## What is required
From the data below, copy exactly the lines that lie between the one holding "match takeEvent e s with" and the one holding "def fieldCommands (cs", including both, and nothing more.
*** Opening Data provided ***
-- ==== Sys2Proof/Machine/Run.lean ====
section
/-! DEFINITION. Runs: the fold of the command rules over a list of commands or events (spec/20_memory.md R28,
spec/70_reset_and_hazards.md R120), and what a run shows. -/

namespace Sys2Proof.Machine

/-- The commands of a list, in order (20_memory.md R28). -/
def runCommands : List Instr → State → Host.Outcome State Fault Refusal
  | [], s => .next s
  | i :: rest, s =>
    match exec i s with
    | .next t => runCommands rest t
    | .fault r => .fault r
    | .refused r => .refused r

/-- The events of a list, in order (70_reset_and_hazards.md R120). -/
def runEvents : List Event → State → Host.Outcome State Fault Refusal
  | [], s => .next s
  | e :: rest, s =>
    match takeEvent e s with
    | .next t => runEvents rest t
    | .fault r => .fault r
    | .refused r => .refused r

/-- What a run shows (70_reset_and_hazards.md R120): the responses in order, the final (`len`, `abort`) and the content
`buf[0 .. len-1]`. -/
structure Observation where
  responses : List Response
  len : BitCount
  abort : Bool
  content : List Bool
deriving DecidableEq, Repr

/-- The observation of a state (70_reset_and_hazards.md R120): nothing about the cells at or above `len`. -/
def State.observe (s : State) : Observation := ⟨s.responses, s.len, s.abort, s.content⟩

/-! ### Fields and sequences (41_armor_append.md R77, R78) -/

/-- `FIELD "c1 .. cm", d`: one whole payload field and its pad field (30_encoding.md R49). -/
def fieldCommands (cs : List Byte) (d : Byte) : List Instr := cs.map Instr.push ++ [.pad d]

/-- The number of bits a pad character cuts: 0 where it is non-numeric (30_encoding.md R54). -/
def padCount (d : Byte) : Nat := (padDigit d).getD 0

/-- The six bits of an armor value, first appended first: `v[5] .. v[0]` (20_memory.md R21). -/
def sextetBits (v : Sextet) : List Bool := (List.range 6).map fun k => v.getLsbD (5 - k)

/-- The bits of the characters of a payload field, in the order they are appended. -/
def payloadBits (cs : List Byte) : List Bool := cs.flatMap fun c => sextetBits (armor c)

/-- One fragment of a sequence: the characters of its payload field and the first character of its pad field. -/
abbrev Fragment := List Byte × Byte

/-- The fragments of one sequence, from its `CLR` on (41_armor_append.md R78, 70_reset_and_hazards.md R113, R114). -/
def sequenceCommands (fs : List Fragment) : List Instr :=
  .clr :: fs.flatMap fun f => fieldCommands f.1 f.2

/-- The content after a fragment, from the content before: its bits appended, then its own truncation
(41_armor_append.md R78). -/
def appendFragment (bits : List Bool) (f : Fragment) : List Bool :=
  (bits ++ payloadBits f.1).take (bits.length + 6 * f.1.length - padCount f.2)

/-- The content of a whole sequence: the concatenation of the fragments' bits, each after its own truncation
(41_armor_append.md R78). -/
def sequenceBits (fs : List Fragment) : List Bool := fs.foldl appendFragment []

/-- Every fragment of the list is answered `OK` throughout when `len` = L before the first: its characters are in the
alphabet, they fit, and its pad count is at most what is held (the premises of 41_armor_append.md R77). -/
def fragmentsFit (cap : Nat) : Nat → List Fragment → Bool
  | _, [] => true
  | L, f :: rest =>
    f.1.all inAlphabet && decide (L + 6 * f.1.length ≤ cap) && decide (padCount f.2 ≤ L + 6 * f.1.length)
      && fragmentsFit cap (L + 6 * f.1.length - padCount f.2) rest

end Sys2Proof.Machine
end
*** Closing Data provided ***
## Your solution
    match takeEvent e s with
    | .next t => runEvents rest t
    | .fault r => .fault r
    | .refused r => .refused r

/-- What a run shows (70_reset_and_hazards.md R120): the responses in order, the final (`len`, `abort`) and the content
`buf[0 .. len-1]`. -/
structure Observation where
  responses : List Response
  len : BitCount
  abort : Bool
  content : List Bool
deriving DecidableEq, Repr

/-- The observation of a state (70_reset_and_hazards.md R120): nothing about the cells at or above `len`. -/
def State.observe (s : State) : Observation := ⟨s.responses, s.len, s.abort, s.content⟩

/-! ### Fields and sequences (41_armor_append.md R77, R78) -/

/-- `FIELD "c1 .. cm", d`: one whole payload field and its pad field (30_encoding.md R49). -/
def fieldCommands (cs : List Byte) (d : Byte) : List Instr := cs.map Instr.push ++ [.pad d]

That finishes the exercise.